Biomass waste can be processed to Char and Wood vinegar by pyrolysis, and so delivers valuable products such as pesticide replacements, and soil enhancers []. Within the Circular B-I/O project, which is kindly funded by the Volkswagenfoundation, several biomasses are researched systematically and with the support of Artificial Intelligence in the coming years, in order to replace some of the clinker by biomass ashes in the cement production. Hereby the intention of reducing the cement production’s CO2 emissions is the driving motivation, which is all the more urgent, given the rising CO2 footprint, especially from the energy production (Laura Cozzi, Thomas Spencer, 01 March 2024). In the process of ashing, char should be produced in part, as a means to sequestrate the CO2 in the form of carbon, that in turn was metabolized by growing biomass. Hereby healthy growing trees are excluded as a target, but the millions of tons of waste from agriculture plus the invasive species and cultivations that are infested and need to be removed before pests are spreading to healthy plants. Therefore, as co-lateral research this one aims at estimating what the potential savings by replacing pure combustion with a process that pyrolyzes dominating the combustion. Previous experiments, published on DGMs EUROMAT23 with charring of Beech and Birchwood has shown that the climate relieving pyrolysis preponders the climate burdening combustion. Per kilogram of 24% moist birchwood, and with a 29% char yield, 0,210 kg CO2eq were emitted, while 0,77kg CO2eq were sequestrated. Thus, the conclusion seems justified that carbonizing this way unloads the atmosphere from CO2, which is a growing worry (Nimisha Tripathi1*, 2019). Carbonizing in tropical countries seems even more worth, with much faster growing biomass, and given these encouraging results, the carbonization of other biomass waste is worth studying. Given that this is observed for Birchwood material, the question arises, what tropical materials’s behavior is whether it is worth studying further.

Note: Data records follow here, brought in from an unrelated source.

-- ==== Sys2Proof/Machine/Format.lean ====
section
/-! DEFINITION. FORMAT after it is taken (08 section 8.6), and the jobs of SET_CODE and SET_POLICY (R151, R152). -/

namespace Sys2Proof.Machine

open Sys2Proof

/-- The pool sectors, ascending. -/
def poolSectors : List Nat := (List.range 62).map (· + 2)

/-- Whether a sector is worn by a known erase count (R136, R155). -/
def SectorRec.worn (r : SectorRec) : Bool :=
  match r.eraseCount with
  | some c => decide (Config.wornCount ≤ c)
  | none => false

/-- The erase count a BLANK sector is formatted with after its erase: its count plus one, else the highest count present plus
one, else 1 (R136, R155). -/
def State.formatCount (s : State) (sector : Nat) : Nat :=
  match (s.record sector).eraseCount with
  | some c => c + 1
  | none =>
    match s.log with
    | some t =>
      match t.highestErase with
      | some c => c + 1
      | none => 1
    | none => 1

/-- The first BLANK pool sector, in ascending order (R136, R155). -/
def State.firstBlank (s : State) : Option Nat := poolSectors.find? (fun x => (s.record x).isBlank)

/-- The low 16 bits of the working format id (R147). -/
def State.formatAux (s : State) : BitVec 16 := s.formatId.setWidth 16

/-- The format id that FORMAT takes (R147). -/
def nextFormatId (old : AnchorRecord) : Seq :=
  if old.generation = 0 then 1 else if old.formatId = BitVec.allOnes 32 then 1 else old.formatId + 1

/-- The compactor as FORMAT leaves it when it is taken (R102). -/
def Compactor.atFormat (c : Compactor) : Compactor :=
  { c with stage := .idle, victim := none, roundStart := none, eraseOutcome := none, noGain := 0, stopped := false,
           refused := none }

/-- FORMAT begins: FORMATTING, the open transaction dropped, the compactor's round ended, and the anchor write asked for
(R153, R154). -/
def State.formatBegin (s : State) (r : Request) : State :=
  let s := (s.setStore .formatting).dropTxn
  let s := { s with comp := s.comp.atFormat, engine := { s.engine with anchorFailed := false, readOnlyDue := false } }
  let id := nextFormatId s.contents
  (s.push (.formatAnchor r)).anchorWrite (fun a => { a with formatId := id })

/-- FORMAT stops at a REFUSED or ABANDONED operation and completes HALTED (R157). -/
def State.formatStops (s : State) (r : Request) : State := s.answerAux r .halted s.formatAux

/-- FORMAT ends: READ_ONLY or READY, then the completion (R156). A store that became HALTED while the last line was being
programmed stays HALTED (R44; log 41). -/
def State.formatEnds (s : State) (r : Request) : State :=
  let failed := s.engine.anchorFailed
  let readOnly := decide (s.usable < Config.minimumPool) || decide (s.freeCount = 0) || failed
  let s := s.leaveStore .formatting (if readOnly then .readOnly else .ready)
  State.answerAux { s with engine := { s.engine with anchorFailed := false } } r
    (if failed then .mediaFault else .ok) s.formatAux

/-- FORMAT's fresh sector table: RETIRED by the retired set, else BLANK with the erase count known (R154). -/
def freshTables (retired : List Nat) (old : Nat → Option Nat) : LogTables :=
  { sectors := poolSectors.map (fun x => if retired.contains x then .retired else .blank (old x)),
    free := [], ring := [], head := none, nextRing := 1 }

/-- Every pool sector has been dealt with: S, the counters and the opening of the first head (R156). -/
def State.formatOpening (s : State) (r : Request) : State :=
  let s := { s with engine := { s.engine with seq := 1, txnCounter := 1 } }
  ((s.withLog (fun t => { t with nextRing := 1 })).push (.formatOpen r)).openHead

/-- FORMAT deals with the next BLANK sector: retired when worn, else erased (R155). -/
def State.formatNext (s : State) (r : Request) : State :=
  match s.firstBlank with
  | none => s.formatOpening r
  | some x =>
    if (s.record x).worn then (s.push (.formatSector r)).retireBegin x
    else (s.push (.formatErase r x)).issueErase x false

/-- FORMAT reads line 0 of the next sector without a known erase count, then goes on to the erases (R154). -/
def State.formatReadNext (s : State) (r : Request) : List Nat → State
  | [] => s.formatNext r
  | x :: todo => (s.push (.formatRead r x todo)).issueRead x 0

/-- FORMAT builds its tables: the directory emptied and a fresh sector table; then it reads line 0 of each sector whose erase count
the discarded record did not hold (R154). DESIGN CHOICE (log 44), unsafe: R154 gives these reads no order, and the model makes them
in ascending sector number, as R155 orders the erases. -/
def State.formatTables (s : State) (r : Request) : State :=
  let retired := s.contents.retired
  let old := fun x => (s.record x).eraseCount
  let t := freshTables retired old
  let s := { (s.withDir Directory.emptied) with log := some t }
  s.formatReadNext r (poolSectors.filter (fun x => !retired.contains x && (old x).isNone))

/-- FORMAT's anchor write has ended (R154, R157). -/
def State.formatAnchorReply (s : State) (r : Request) : Reply → State
  | .anchor .refused => s.formatStops r
  | .anchor _ => s.formatTables r
  | _ => s

/-- The erase count of a line 0 that reads GOOD with line kind FORMAT, whatever its format id (R154). -/
def formatLineCount : Line → Option Nat
  | .good (.format _ c) => some c
  | _ => none

/-- FORMAT has read a sector's line 0 (R154). -/
def State.formatReadReply (s : State) (r : Request) (sector : Nat) (todo : List Nat) : Reply → State
  | .line l => (s.mapRecord sector (fun _ => .blank (formatLineCount l))).formatReadNext r todo
  | _ => s

/-- FORMAT's erase of a sector has ended (R155, R157). -/
def State.formatEraseReply (s : State) (r : Request) (sector : Nat) : Reply → State
  | .erase .pass => (s.push (.formatSector r)).formatSector sector (s.formatCount sector)
  | .erase .fail => (s.push (.formatSector r)).retireBegin sector
  | .erase _ => s.formatStops r
  | _ => s

/-- FORMAT's formatting or retirement of a sector has ended (R155, R157). -/
def State.formatSectorReply (s : State) (r : Request) : Reply → State
  | .formatted true => s.formatNext r
  | .formatted false => s.formatStops r
  | .retired .refused => s.formatStops r
  | .retired _ => s.formatNext r
  | _ => s

/-- FORMAT's opening of the head has ended (R156, R157). -/
def State.formatOpenReply (s : State) (r : Request) : Reply → State
  | .opened .refused => s.formatStops r
  | .opened _ => s.formatEnds r
  | _ => s

/-- A zone request's anchor write has ended (R151, R152). -/
def State.setZoneReply (s : State) (r : Request) : Reply → State
  | .anchor .written => s.answer r .ok
  | .anchor .failed => s.answer r .mediaFault
  | .anchor .refused => s.answer r .halted
  | _ => s

end Sys2Proof.Machine
end

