-- ==== Sys2Proof/Machine/Bus.lean ====
section
/-! DEFINITION. The meanings of the bus commands: CONTROL commands, data ports, event and configuration registers (09, 10). -/

namespace Sys2Proof.Machine

open Sys2Proof

/-- The outcome of a command that completes. -/
abbrev Result := Host.Outcome State Fault Refusal

/-! ### What a bus write does -/

/-- The fill buffer emptied, its count 0 and its overflow flag cleared (R159). -/
def State.clearFill (s : State) : State := { s with window := { s.window with fill := [], fillOverflow := false } }

/-- The submission result of a GO (R160). -/
def State.withSubmit (s : State) (r : SubmitResult) : State := { s with window := { s.window with submitResult := r } }

/-- The request assembled in the window, with the fill buffer as its payload (R158). -/
def State.assembled (s : State) : Request :=
  let w := s.window
  { tag := w.reqTag, kind := w.reqKind, key := w.reqKey, flags := w.reqFlags, version := w.reqVersion,
    param := w.reqParam, length := w.reqLength, payload := w.fill }

/-- GO: overflow, length and queue tests in order, else the request joins the back (R160, R161). -/
def State.submit (s : State) : State :=
  if s.window.fillOverflow then s.clearFill.withSubmit .overflow
  else if s.window.fill.length ≠ s.window.reqLength.toNat then s.clearFill.withSubmit .length
  else if 4 ≤ s.queues.requests.length then s.withSubmit .queueFull
  else
    let r := s.assembled
    let s := s.clearFill.withSubmit .accepted
    { s with queues := { s.queues with requests := s.queues.requests ++ [r] } }

/-- POP: the head record leaves; the next has its pointer at 0; nothing on an empty queue (R169). -/
def State.popHead (s : State) : State :=
  match s.queues.completions with
  | [] => s
  | _ :: rest => { s with queues := { s.queues with completions := rest, readPtr := 0 } }

/-- REWIND: the head's read pointer to 0; nothing on an empty queue (R168). -/
def State.rewindHead (s : State) : State :=
  match s.queues.completions with
  | [] => s
  | _ :: _ => { s with queues := { s.queues with readPtr := 0 } }

/-- A payload byte: stored at the fill count, or dropped with the overflow flag set at 256 (R159). -/
def State.fillByte (s : State) (b : Byte) : State :=
  if s.window.fill.length < 256 then { s with window := { s.window with fill := s.window.fill ++ [b] } }
  else { s with window := { s.window with fillOverflow := true } }

/-- EVENT_STATUS: each latched event whose bit is 1 is cleared (R178). -/
def State.clearEvents (s : State) (v : Byte) : State :=
  { s with window := { s.window with events := s.window.events &&& ~~~(v &&& evLatched) } }

/-- EVENT_ENABLE: bits 6 and 7 are stored as 0 (R179). -/
def State.setEnables (s : State) (v : Byte) : State := { s with window := { s.window with eventEnable := v &&& 0x3F } }

/-- LOW_WATER: the value clamped to 3 to 16 (R180). -/
def State.setLowWater (s : State) (v : Byte) : State :=
  { s with window := { s.window with lowWater := if v < 3 then 3 else if 16 < v then 16 else v } }

/-- CONTROL: the command the value names; a value naming none is ignored (R173, R176). -/
def State.control (s : State) (v : Byte) : State :=
  if v = 0x01 then s.submit
  else if v = 0x02 then s.popHead
  else if v = 0x03 then s.clearFill
  else if v = 0x04 then s.rewindHead
  else if v = 0xA5 then s.softReset
  else s

/-- A bus write to an address: request fields and TXN_LIMIT store the byte, the registers with an effect have it, and
read-only and unused addresses ignore it (R171, R172; log 30). -/
def State.busWrite (s : State) (a : BitVec 6) (v : Byte) : State :=
  let w := s.window
  match a.toNat with
  | 0x04 => s.clearEvents v
  | 0x05 => s.setEnables v
  | 0x07 => s.control v
  | 0x08 => { s with window := { w with reqTag := v } }
  | 0x09 => { s with window := { w with reqKind := v } }
  | 0x0A => { s with window := { w with reqKey := setByte16 w.reqKey 0 v } }
  | 0x0B => { s with window := { w with reqKey := setByte16 w.reqKey 1 v } }
  | 0x0C => { s with window := { w with reqFlags := v } }
  | 0x0D => { s with window := { w with reqVersion := setByte32 w.reqVersion 0 v } }
  | 0x0E => { s with window := { w with reqVersion := setByte32 w.reqVersion 1 v } }
  | 0x0F => { s with window := { w with reqVersion := setByte32 w.reqVersion 2 v } }
  | 0x10 => { s with window := { w with reqVersion := setByte32 w.reqVersion 3 v } }
  | 0x11 => { s with window := { w with reqParam := v } }
  | 0x12 => { s with window := { w with reqLength := setByte16 w.reqLength 0 v } }
  | 0x13 => { s with window := { w with reqLength := setByte16 w.reqLength 1 v } }
  | 0x16 => s.fillByte v
  | 0x25 => s.setLowWater v
  | 0x26 => { s with window := { w with txnLimit := v } }
  | _ => s

/-- A write access is taken unless RST# is asserted or the part has no power (R171). -/
def State.onBus (s : State) (f : State → State) : Result := .next (if s.busActive then f s else s)

/-! ### The meanings -/

/-- GO (R160). -/
def execGo (s : State) : Result := s.onBus State.submit

/-- POP (R169). -/
def execPop (s : State) : Result := s.onBus State.popHead

/-- CLEAR_FILL (R159). -/
def execClearFill (s : State) : Result := s.onBus State.clearFill

/-- REWIND (R168). -/
def execRewind (s : State) : Result := s.onBus State.rewindHead

/-- SOFT_RESET (R177). -/
def execSoftReset (s : State) : Result := s.onBus State.softReset

/-- WRITE_DATA (R159). -/
def execWriteData (b : Byte) (s : State) : Result := s.onBus (fun s => s.fillByte b)

/-- READ_DATA: the byte at the read pointer, which moves on below the payload's end; 0 while RST# is asserted (R168, R171). -/
def execReadData (s : State) : Result :=
  if s.busActive then
    let t := s.drive s.payloadByte
    match s.queues.completions with
    | [] => .next t
    | c :: _ =>
      if s.queues.readPtr < c.payload.length then
        .next { t with queues := { t.queues with readPtr := t.queues.readPtr + 1 } }
      else .next t
  else .next (s.drive 0)

/-- CAPTURE_LATCH: the latch takes the whole value and the low byte is returned; 0 while RST# is asserted (R171, R172). -/
def execCaptureLatch (r : CaptureReg) (s : State) : Result :=
  if s.busActive then .next ((s.capture r).drive (s.busRead (captureAddr r))) else .next (s.drive 0)

/-- EVENT_STATUS (R178). -/
def execEventStatus (v : Byte) (s : State) : Result := s.onBus (fun s => s.clearEvents v)

/-- EVENT_ENABLE (R179). -/
def execEventEnable (v : Byte) (s : State) : Result := s.onBus (fun s => s.setEnables v)

/-- LOW_WATER (R180). -/
def execLowWater (v : Byte) (s : State) : Result := s.onBus (fun s => s.setLowWater v)

/-- REGISTER_WRITE (R171). -/
def execRegisterWrite (a : BitVec 6) (v : Byte) (s : State) : Result := s.onBus (fun s => s.busWrite a v)

end Sys2Proof.Machine
end

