-- ==== Sys2Proof/Machine/Taking.lean ====
section
/-! DEFINITION. The meanings of the commands by which the record engine takes the front request or grants a compaction step. -/

namespace Sys2Proof.Machine

open Sys2Proof

/-- A row's kind without IN_TXN, for PUT, GET and DELETE. -/
def isPlain (kind : Byte) (r : Request) : Bool := r.kind == kind && !r.inTxn

/-- A row's kind carrying IN_TXN. -/
def isInTxn (kind : Byte) (r : Request) : Bool := r.kind == kind && r.inTxn

/-- A row's kind, whatever the flags. -/
def isKind (kind : Byte) (r : Request) : Bool := r.kind == kind

/-- The front request of a row is taken and its job runs until it waits or ends. -/
def State.taking (s : State) (isRow : Request → Bool) (body : Request → State → State) : State :=
  (s.takeFront isRow body).settle

/-- PUT (R52). -/
def execPut (s : State) : Result := .next (s.taking (isPlain kPut) putBody)

/-- GET (R57). -/
def execGet (s : State) : Result := .next (s.taking (isPlain kGet) getBody)

/-- DELETE (R55). -/
def execDelete (s : State) : Result := .next (s.taking (isPlain kDelete) deleteBody)

/-- NEXT (R60). -/
def execNext (s : State) : Result := .next (s.taking (isKind kNext) nextBody)

/-- INFO (R61). -/
def execInfo (s : State) : Result := .next (s.taking (isKind kInfo) infoBody)

/-- BEGIN (R66). -/
def execBegin (s : State) : Result := .next (s.taking (isKind kBegin) beginBody)

/-- IN_TXN PUT (R69). -/
def execInTxnPut (s : State) : Result := .next (s.taking (isInTxn kPut) inTxnPutBody)

/-- IN_TXN DELETE (R70). -/
def execInTxnDelete (s : State) : Result := .next (s.taking (isInTxn kDelete) inTxnDeleteBody)

/-- IN_TXN GET (R71). -/
def execInTxnGet (s : State) : Result := .next (s.taking (isInTxn kGet) inTxnGetBody)

/-- COMMIT (R75). -/
def execCommit (s : State) : Result := .next (s.taking (isKind kCommit) commitBody)

/-- ABANDON (R80). -/
def execAbandon (s : State) : Result := .next (s.taking (isKind kAbandon) abandonBody)

/-- RECLAIM (R99). -/
def execReclaim (s : State) : Result := .next (s.taking (isKind kReclaim) reclaimBody)

/-- UNLOCK (R149). -/
def execUnlock (s : State) : Result := .next (s.taking (isKind kUnlock) unlockBody)

/-- LOCK (R150). -/
def execLock (s : State) : Result := .next (s.taking (isKind kLock) lockBody)

/-- SET_CODE (R151). -/
def execSetCode (s : State) : Result := .next (s.taking (isKind kSetCode) setCodeBody)

/-- SET_POLICY (R152). -/
def execSetPolicy (s : State) : Result := .next (s.taking (isKind kSetPolicy) setPolicyBody)

/-- FORMAT (R153). -/
def execFormat (s : State) : Result := .next (s.taking (isKind kFormat) formatBody)

/-- A request whose kind code names no kind: the chain test, the state test, and BAD_REQUEST by the form check (R46). -/
def execKindNamingNoKind (s : State) : Result :=
  .next (s.taking (fun r => !r.namesKind) (fun r s => s.answer r .badRequest))

/-! ### Compaction steps granted on their own (R85) -/

/-- A step of a stage is granted when it can be, and runs until it waits or ends; otherwise the event does not happen (log 8). -/
def State.granting (s : State) (stage : Stage) (step : State → State) : State :=
  if s.canGrant && decide (s.comp.stage = stage) then (step s).settle else s

/-- Whether no entry is located in the victim any more, by the count of R29 (R90). -/
def State.victimEmpty (s : State) : Bool :=
  match s.comp.victim with
  | some v => decide (locatedCount s.engine.dir.entries v = 0)
  | none => false

/-- SELECT_STEP (R88). -/
def execSelectStep (s : State) : Result := .next (s.granting .idle State.selectVictim)

/-- COPY_STEP; with no entry left in the victim the step is the erase step (R90; log 31). -/
def execCopyStep (s : State) : Result := .next (s.granting .copying State.copyOne)

/-- ERASE_STEP: the copy step that finds no entry in the victim (R95, R96; log 31). -/
def execEraseStep (s : State) : Result :=
  .next (if s.victimEmpty then s.granting .copying State.copyOne else s)

/-- FINISHING_STEP (R98). -/
def execFinishingStep (s : State) : Result := .next (s.granting .finishing State.finishVictim)

end Sys2Proof.Machine
end

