/-- The store leaves HALTED only through a reset (R42, R44). -/
def Obligations.HaltedUntilReset : Prop :=
  ∀ s t : State, s.engine.store = .halted → (∀ c ∈ s.pending.head?, c.resets = false) → step s = .next t →
    t.engine.store = .halted

/-- The retired set never shrinks (R143, R147): while mount is not choosing the anchor record, a step that leaves the anchor
unit with contents leaves every sector of the retired set in it. -/
def Obligations.RetiredNeverShrinks : Prop :=
  ∀ (s t : State) (a b : AnchorRecord), s.ctl.stack.all (fun k => !isAnchorScan k) = true → s.pending.head? ≠ some .mount →
    step s = .next t → s.anchor.working = some a → t.anchor.working = some b → ∀ x ∈ a.retired, x ∈ b.retired
end

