theorem witness_CaptureLatches : ready.busActive = true := by decide
theorem witness_EventStatusClears :
    ready.busActive = true ∧ ready.queuesWf = true ∧ ready.log = some (tablesTo 10) ∧ (tablesTo 10).free.length ≤ 62 ∧
    (State.reset.log = none ∧ State.reset.busActive = true) ∧
    ((0x07 : BitVec 6).toNat = 0x07 ∧ 0x2E ≤ (0x2E : BitVec 6).toNat ∧ 0x2E ≤ (0x3F : BitVec 6).toNat) := by decide

theorem witness_EventEnableAndInt :
    let s := { State.reset with window := { State.reset.window with eventEnable := 0x20 } }
    s.busActive = true ∧ s.engine.store = .mounting ∧ s.window.eventEnable.getLsbD 5 = true := by decide

theorem witness_ConfigurationValues :
    let c := { inStore .readOnly with comp := { ready.comp with stage := .copying } }
    ready.busActive = true ∧ ready.engine.store = .ready ∧ ready.comp.stage = .idle ∧
    c.engine.store = .readOnly ∧ c.comp.stage = .copying ∧ c.comp.stopped = false ∧ c.comp.stallMode = false ∧
    c.comp.reclaimTarget = none ∧ (opened 0 []).engine.txn.openTxn.isSome = true ∧
    { ready with engine := { ready.engine with txn := { ready.engine.txn with timer := .notRunning } } }.engine.txn.timer =
      .notRunning := by decide

theorem witness_RegisterWrites :
    ready.busActive = true ∧ 0x08 ≤ (0x08 : BitVec 6).toNat ∧ (0x13 : BitVec 6).toNat ≤ 0x13 ∧ (0x03 : BitVec 6).toNat < 0x04 ∧
    (0x17 ≤ (0x24 : BitVec 6).toNat ∧ (0x24 : BitVec 6).toNat ≤ 0x24) ∧ 0x27 ≤ (0x3F : BitVec 6).toNat ∧
    ((0x05 : Byte) ≠ 0x01 ∧ (0x05 : Byte) ≠ 0x02 ∧ (0x05 : Byte) ≠ 0x03 ∧ (0x05 : Byte) ≠ 0x04 ∧ (0x05 : Byte) ≠ 0xA5) := by decide

/-! ### Witnesses: resets, the supply, the warning and mount -/

theorem witness_SoftResetValues :
    ready.busActive = true ∧ (programming [] 2 11 (.payload zeros)).seq.inHand = some (.program 2 11 (.payload zeros)) ∧
    ready.seq.erase = none ∧
    (erasing 0 0).seq.erase = some { sector := 3, background := true, elapsed := 0, suspensions := 0 } := by decide

theorem witness_no_program : ∀ x l d, ready.seq.inHand ≠ some (.program x l d) := by
  intro x l d h; exact nomatch (h : (none : Option LineOp) = some _)

theorem witness_no_program_in_erase : ∀ x l d, (erasing 0 0).seq.inHand ≠ some (.program x l d) := by
  intro x l d h; exact nomatch (h : (none : Option LineOp) = some _)

theorem witness_HardResetValues :
    ready.busActive = true ∧ ready.pins.powered = true ∧ ready.seq.inHand = none ∧ ready.seq.erase = none ∧
    (pinned ready true true false).busActive = false ∧ (pinned ready false false false).busActive = false := by decide

theorem witness_CutShortLines :
    let p := programming [] 2 11 (.payload zeros)
    (p.busActive = true ∧ p.arrayWf = true ∧ p.seq.inHand = some (.program 2 11 (.payload zeros)) ∧ p.lineAt 2 11 = .blank ∧
      p.seq.erase = none) ∧
    (erasing 0 0).seq.erase = some { sector := 3, background := true, elapsed := 0, suspensions := 0 } ∧
    ((reading [] 2 3).seq.inHand = some (.read 2 3) ∧ (reading [] 2 3).seq.erase = none) := by decide

theorem witness_CutShortLines_completes :
    exec .rstAsserted (programming [] 2 11 (.payload zeros)) = .next (after .rstAsserted (programming [] 2 11 (.payload zeros))) := rfl

theorem witness_CutShortLines_suspended :
    let s := { erasing 0 1 with seq := { (erasing 0 1).seq with
      state := .suspended, inHand := some (.program 2 11 (.payload zeros)) } }
    s.busActive = true ∧ s.arrayWf = true ∧ s.seq.inHand = some (.program 2 11 (.payload zeros)) ∧ s.lineAt 2 11 = .blank ∧
    s.seq.erase = some { sector := 3, background := true, elapsed := 0, suspensions := 1 } ∧ s.sequencerWf = true := by decide

/-- A soft reset that waits for its program to end is in progress (log 14). -/
theorem witness_PowerFailHalts_waitingReset :
    let p := programming [] 2 11 (.payload zeros)
    { p with seq := { p.seq with delivers := false } }.resetInProgress = true := by decide

theorem witness_PowerFailHalts :
    (ready.pins.powered = true ∧ ready.resetInProgress = false ∧ ready.pins.pfwAsserted = false ∧ ready.seq.halted = false ∧
      ready.ctl = { stack := [], reply := none } ∧ ready.seq.inHand = none ∧ ready.seq.erase = none ∧
      ready.seq.pending = none ∧ ready.seq.waiting = none ∧ ready.engine.store ≠ .halted) ∧
    (pinned ready true true false).resetInProgress = true ∧
    { ready with seq := { ready.seq with halted := true } }.seq.halted = true := by decide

Specifically, this research is aiming at agricultural waste from Kenya generally and as a first value chain the Macadamia shells especially. The Macadamia nut is not a subject of this research, only to the degree that the reference in the value chain is the dried nut’s weight. Instead, Macadamia’s outer soft and inner hard shell are studied in order to estimate the climate effects by pyrolyzing these waste materials. On the other hand, these shells are now either dumped to the ground, as the author observed personally during a field visit in Kenya or utilized as a fuel or production additive. In competition to pyrolyzing, the Macadamia’s hard shell is utilized for the carbonization of steel, given its low ash content and high carbon content, as Mansuri et all are reporting (Irshad Mansuri, Rifat Farzana, Ravindra Rajarao, & Veena Sahajwalla, 2018). Another competing utilization is the one of Macadamia nut shell’s char being an adsorbent for CO2 from combustion plants (Jun-Seok Bae, Shi Su, 2013), where it was found that the porous structure is a good adsorbent.

Here in this study Macadamia Nut’s soft 52,0% and hard shell 33,5%is studied in order to estimate the effect of pyrolyzing that as a means to sequestrate Carbon Dioxide, while adding value chains for income generation to smallholders. The Nut itself amounts to only 14,5% (in terms of the moist macadamia which is dried from about 25% to less than 2%), meaning that the soft-shell amounts to 3,59 times more than the charted trade volumes of macadamia nuts, thus abundance of material for charring. By burning this biomass waste and by starving the combustion, and with predominant pyrolysis it is hoped that over 55% of the equivalent CO2 will be sequestered. Given pyrolysis under atmospheric conditions also generates Wood vinegar that can be utilized as pesticide replacement, the amount is determined. The Char- and Wood vinegar yield over selected temperatures is going to be discussed.

Since the pyrolysis and combustion process will also generate ashes, their mineral content is going to be measured by means of X-Ray Fluorescence (XRF). Initial measurements show Calcium contents of 4.552%, Silicon 2.779 % and Potassium over 66,52% in the inner macadamia hard shell and respectively 4.491% Ca, Silicon 11.12 % and Potassium over 57,83% in the outer macadamia soft shell. This allows estimating the minerals relevant to clinker replacement during the cement production process, allowing to estimate the climate effects. The samples for these experiments are collected off Kenya in the first semester of 2023, but the results of the common agricultural products can be easily transferred to other locations.

The conclusion of this research might be supporting the hypothesis that “biomass waste pyrolysis can relief the climate by means of carbon sequestration, while diversifying and intensifying income generation in countries of the global South.”